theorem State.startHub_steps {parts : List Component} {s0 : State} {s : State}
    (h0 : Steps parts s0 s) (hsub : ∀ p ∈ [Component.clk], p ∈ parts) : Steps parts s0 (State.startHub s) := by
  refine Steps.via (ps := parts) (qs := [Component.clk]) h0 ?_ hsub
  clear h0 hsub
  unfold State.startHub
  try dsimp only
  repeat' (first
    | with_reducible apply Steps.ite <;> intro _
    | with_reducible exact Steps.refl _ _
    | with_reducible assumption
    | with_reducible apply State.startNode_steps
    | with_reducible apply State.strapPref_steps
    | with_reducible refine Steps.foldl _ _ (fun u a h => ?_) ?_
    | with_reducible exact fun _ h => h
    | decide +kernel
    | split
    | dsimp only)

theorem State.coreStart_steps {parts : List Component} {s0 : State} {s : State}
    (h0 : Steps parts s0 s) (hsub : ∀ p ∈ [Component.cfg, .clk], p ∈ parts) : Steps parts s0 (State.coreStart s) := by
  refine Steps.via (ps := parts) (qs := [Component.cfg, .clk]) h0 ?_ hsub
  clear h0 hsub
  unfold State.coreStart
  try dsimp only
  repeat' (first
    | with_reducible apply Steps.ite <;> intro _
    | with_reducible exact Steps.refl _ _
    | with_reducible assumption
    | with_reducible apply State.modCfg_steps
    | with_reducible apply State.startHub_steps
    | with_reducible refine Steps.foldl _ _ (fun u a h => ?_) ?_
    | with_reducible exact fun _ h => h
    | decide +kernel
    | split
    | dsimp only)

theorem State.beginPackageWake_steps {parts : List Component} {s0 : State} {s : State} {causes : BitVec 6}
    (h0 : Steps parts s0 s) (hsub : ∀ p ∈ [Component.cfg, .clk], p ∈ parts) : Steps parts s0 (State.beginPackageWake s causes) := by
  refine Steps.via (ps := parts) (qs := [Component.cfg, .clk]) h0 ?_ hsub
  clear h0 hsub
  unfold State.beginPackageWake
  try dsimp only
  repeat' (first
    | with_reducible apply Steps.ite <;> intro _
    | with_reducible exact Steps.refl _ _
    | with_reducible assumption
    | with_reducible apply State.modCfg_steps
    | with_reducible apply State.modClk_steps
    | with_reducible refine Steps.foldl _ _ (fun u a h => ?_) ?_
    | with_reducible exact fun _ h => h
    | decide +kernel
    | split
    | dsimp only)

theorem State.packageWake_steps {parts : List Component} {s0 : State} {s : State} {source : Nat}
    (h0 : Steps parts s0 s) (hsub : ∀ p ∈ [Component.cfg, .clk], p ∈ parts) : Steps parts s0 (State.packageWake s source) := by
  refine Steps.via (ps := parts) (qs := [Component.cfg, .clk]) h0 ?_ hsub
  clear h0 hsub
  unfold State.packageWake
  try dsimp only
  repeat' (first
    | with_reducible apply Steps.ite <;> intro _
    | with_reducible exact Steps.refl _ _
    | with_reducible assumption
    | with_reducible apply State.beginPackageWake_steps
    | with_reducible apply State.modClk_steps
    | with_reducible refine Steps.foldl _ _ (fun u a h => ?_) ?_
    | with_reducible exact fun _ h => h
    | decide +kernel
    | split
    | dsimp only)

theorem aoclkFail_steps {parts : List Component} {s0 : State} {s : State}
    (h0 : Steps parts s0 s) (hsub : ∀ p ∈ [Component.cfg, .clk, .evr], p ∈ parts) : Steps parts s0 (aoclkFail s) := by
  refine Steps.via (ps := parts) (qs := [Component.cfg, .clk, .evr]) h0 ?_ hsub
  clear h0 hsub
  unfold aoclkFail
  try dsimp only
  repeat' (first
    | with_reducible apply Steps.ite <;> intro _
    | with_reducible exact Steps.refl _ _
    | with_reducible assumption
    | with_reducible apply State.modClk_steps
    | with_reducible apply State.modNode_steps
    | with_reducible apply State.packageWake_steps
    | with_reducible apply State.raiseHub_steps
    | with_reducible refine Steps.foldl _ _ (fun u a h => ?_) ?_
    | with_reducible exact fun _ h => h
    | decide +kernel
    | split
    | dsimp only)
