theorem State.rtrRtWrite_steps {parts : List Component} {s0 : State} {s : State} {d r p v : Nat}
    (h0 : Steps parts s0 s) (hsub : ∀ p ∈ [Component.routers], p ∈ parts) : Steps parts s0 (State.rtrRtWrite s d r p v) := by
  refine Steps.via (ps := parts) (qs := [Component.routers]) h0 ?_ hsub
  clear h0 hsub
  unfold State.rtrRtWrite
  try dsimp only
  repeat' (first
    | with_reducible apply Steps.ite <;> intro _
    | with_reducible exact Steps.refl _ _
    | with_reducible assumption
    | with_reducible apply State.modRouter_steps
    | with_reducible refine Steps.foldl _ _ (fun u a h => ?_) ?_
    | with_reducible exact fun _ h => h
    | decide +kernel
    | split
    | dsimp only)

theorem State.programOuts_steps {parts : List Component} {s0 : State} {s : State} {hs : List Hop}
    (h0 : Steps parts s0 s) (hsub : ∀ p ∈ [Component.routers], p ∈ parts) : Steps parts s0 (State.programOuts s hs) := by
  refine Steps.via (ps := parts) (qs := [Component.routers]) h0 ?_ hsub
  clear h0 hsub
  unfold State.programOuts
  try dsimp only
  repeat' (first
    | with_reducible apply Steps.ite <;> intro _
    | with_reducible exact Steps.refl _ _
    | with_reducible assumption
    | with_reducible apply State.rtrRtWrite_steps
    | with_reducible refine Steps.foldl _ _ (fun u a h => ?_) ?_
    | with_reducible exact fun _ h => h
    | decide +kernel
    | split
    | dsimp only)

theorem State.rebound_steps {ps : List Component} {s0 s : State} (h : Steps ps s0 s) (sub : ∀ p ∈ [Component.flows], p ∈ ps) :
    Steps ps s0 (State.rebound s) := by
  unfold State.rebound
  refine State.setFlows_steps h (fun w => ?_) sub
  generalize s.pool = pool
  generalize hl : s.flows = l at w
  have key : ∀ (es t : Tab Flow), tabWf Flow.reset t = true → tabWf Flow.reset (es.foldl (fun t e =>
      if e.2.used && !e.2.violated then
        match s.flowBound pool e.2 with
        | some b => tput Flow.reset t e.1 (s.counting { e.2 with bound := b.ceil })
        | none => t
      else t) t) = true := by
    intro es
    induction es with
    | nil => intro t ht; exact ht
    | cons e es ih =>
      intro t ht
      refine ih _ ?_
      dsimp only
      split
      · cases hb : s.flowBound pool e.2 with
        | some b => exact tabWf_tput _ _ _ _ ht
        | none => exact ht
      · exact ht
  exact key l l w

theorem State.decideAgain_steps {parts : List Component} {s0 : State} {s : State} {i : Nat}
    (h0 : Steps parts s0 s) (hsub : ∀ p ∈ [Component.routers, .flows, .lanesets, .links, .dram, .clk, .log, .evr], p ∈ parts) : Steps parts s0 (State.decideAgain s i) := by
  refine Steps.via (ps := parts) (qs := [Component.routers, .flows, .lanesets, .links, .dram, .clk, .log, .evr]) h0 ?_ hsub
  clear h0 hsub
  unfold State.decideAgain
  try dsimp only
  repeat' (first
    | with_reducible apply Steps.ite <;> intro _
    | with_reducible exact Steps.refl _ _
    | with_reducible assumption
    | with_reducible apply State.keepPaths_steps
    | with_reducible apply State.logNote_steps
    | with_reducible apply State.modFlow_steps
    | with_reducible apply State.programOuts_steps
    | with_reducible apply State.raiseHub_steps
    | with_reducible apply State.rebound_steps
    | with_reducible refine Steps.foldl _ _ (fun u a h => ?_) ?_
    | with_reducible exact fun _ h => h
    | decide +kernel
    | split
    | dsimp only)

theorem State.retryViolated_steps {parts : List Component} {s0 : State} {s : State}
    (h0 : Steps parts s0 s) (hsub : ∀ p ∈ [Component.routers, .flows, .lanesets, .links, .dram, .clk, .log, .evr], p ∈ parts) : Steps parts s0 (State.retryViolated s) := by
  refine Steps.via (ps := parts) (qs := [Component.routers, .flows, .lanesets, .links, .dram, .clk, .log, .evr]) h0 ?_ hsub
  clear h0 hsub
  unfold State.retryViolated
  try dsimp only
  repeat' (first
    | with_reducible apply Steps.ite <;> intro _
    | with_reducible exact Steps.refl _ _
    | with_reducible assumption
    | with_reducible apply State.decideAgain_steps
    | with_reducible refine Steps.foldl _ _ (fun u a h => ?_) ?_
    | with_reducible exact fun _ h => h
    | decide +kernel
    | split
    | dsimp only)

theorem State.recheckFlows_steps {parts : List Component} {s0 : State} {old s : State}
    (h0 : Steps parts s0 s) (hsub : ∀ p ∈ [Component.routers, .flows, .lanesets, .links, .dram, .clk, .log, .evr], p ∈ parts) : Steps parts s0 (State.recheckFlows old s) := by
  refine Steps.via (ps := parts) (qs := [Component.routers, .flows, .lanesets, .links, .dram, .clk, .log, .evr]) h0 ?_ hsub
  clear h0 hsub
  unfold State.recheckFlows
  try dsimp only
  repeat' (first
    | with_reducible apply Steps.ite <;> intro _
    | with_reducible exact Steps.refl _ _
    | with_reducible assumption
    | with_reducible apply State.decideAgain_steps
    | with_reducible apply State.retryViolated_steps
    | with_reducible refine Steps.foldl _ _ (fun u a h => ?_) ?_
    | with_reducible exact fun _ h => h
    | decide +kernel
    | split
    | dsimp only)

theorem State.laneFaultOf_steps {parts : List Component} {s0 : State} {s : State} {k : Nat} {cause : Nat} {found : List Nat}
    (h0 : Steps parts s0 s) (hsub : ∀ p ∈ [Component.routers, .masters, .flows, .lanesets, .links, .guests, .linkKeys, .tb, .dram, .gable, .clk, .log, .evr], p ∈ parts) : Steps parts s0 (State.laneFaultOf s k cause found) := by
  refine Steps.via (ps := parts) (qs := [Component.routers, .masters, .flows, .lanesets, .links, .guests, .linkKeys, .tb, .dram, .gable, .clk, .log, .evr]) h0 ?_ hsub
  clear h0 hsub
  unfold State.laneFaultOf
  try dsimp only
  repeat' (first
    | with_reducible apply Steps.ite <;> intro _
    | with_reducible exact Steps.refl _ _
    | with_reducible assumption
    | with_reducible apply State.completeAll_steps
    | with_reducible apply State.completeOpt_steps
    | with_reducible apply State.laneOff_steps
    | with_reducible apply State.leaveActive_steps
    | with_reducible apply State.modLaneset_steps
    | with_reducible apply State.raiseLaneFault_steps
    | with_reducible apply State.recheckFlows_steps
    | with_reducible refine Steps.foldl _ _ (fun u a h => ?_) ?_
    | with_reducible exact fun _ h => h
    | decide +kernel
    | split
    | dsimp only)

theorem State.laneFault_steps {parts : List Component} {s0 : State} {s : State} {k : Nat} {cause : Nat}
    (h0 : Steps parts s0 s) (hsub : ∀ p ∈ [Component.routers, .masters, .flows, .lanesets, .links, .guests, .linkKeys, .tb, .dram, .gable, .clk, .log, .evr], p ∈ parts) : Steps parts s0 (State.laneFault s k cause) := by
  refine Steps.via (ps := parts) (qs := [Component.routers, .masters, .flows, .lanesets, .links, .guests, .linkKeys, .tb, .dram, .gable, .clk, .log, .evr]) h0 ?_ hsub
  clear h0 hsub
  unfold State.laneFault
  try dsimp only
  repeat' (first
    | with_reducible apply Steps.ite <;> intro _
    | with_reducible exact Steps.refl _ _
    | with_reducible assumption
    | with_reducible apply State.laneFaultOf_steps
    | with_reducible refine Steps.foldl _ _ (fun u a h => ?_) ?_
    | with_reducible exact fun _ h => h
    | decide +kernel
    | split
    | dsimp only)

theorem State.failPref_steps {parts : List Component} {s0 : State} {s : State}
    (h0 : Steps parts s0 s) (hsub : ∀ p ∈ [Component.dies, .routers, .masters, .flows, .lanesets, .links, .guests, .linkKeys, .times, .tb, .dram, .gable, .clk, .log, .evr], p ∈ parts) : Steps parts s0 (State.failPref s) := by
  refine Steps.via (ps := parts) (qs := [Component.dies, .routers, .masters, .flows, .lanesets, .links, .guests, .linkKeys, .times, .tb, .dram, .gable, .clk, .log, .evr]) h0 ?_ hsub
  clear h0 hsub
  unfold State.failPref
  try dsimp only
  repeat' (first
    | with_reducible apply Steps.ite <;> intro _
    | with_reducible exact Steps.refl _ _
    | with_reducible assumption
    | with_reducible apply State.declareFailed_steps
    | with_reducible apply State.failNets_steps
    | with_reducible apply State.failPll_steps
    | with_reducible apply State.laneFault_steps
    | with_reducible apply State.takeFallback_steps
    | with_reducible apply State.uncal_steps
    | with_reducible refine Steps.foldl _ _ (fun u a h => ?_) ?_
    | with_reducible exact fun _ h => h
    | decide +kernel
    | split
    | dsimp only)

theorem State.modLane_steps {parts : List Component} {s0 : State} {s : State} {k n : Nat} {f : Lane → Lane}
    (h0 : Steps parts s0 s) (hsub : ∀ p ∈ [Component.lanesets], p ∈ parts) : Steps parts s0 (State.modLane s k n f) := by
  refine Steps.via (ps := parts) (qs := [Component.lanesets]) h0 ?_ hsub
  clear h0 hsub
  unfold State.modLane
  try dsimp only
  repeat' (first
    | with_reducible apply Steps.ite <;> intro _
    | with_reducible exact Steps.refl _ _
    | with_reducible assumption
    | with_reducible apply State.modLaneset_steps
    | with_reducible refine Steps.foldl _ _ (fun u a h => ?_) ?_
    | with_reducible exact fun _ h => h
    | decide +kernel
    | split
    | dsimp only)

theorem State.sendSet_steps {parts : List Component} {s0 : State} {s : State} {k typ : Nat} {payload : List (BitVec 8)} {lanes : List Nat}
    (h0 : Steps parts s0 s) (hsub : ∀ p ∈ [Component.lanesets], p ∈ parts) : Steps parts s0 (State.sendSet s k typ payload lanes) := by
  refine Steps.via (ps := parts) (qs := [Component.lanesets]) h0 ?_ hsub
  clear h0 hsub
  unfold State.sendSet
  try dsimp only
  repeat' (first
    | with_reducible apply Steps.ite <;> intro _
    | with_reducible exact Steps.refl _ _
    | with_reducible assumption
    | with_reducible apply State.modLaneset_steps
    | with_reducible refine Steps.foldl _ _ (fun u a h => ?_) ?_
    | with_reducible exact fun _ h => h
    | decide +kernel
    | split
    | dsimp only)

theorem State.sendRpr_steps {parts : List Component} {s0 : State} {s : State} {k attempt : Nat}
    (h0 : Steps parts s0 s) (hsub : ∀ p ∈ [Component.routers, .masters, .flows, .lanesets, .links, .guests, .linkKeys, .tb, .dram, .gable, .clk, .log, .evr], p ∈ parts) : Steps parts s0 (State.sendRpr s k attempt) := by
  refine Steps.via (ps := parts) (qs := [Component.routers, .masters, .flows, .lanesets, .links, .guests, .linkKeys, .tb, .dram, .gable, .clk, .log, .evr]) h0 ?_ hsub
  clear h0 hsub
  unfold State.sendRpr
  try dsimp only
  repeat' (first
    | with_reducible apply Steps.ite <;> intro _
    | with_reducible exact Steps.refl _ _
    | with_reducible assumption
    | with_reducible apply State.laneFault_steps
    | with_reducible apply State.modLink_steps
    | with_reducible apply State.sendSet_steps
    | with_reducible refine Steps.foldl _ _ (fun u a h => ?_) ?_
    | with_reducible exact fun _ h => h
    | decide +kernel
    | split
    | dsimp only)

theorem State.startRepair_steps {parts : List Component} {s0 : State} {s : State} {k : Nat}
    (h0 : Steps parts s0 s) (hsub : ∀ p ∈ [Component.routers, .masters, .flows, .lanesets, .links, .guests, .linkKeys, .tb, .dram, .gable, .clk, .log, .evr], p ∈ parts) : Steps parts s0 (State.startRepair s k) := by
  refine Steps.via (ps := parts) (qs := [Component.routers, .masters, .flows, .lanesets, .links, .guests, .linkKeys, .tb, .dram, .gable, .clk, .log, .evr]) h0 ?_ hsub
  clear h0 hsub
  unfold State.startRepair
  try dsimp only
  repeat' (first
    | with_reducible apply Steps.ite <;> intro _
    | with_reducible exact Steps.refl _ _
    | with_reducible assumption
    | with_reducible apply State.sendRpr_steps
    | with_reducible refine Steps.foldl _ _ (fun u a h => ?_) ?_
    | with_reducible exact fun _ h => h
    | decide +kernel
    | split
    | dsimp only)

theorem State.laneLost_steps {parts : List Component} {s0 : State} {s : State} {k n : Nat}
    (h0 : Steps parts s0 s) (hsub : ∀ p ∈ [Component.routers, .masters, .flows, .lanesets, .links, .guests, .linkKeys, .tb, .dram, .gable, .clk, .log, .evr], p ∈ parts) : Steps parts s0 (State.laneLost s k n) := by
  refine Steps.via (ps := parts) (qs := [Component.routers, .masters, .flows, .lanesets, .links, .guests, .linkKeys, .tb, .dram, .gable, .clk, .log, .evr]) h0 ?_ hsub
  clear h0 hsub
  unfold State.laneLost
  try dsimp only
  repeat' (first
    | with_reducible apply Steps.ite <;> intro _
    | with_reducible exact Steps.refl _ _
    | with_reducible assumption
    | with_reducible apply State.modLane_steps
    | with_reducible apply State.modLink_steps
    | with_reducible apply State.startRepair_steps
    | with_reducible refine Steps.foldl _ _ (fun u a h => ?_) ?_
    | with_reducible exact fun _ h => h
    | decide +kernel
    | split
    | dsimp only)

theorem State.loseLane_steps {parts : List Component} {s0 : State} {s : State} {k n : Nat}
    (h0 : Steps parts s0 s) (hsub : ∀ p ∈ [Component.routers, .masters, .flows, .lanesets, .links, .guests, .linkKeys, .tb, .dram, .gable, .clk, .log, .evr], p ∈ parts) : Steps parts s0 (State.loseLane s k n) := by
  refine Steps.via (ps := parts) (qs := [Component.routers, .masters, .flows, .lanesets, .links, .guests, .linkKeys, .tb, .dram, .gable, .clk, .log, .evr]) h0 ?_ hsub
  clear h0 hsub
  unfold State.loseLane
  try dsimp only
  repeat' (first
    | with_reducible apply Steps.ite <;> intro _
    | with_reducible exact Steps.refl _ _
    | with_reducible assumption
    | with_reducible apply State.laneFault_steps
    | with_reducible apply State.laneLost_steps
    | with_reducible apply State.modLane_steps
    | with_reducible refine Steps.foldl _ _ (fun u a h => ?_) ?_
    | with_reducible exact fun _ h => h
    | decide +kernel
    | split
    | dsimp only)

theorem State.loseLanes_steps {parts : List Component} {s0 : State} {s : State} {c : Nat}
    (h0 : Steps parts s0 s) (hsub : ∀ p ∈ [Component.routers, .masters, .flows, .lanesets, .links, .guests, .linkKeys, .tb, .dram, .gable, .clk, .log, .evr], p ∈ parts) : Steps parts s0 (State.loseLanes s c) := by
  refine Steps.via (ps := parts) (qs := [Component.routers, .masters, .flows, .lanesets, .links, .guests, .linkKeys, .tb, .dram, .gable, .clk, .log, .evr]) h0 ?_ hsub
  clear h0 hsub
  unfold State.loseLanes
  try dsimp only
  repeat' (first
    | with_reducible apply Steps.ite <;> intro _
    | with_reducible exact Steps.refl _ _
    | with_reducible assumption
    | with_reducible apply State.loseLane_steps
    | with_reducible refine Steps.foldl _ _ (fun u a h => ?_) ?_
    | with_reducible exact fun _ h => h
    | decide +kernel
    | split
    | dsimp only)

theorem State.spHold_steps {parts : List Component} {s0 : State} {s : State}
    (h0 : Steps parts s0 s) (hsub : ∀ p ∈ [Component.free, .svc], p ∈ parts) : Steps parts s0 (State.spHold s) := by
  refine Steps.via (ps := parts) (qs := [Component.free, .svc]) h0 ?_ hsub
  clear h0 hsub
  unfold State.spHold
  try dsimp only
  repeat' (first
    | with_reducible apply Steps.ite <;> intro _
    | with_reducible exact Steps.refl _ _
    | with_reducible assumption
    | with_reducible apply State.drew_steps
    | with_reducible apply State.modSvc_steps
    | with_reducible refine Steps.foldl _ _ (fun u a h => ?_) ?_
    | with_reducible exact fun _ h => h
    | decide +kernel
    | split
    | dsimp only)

—————

Problem to work on: Check each line of the listing for "true", and copy the ones that hold it.

Answer to this problem:
  have key : ∀ (es t : Tab Flow), tabWf Flow.reset t = true → tabWf Flow.reset (es.foldl (fun t e =>
      else t) t) = true := by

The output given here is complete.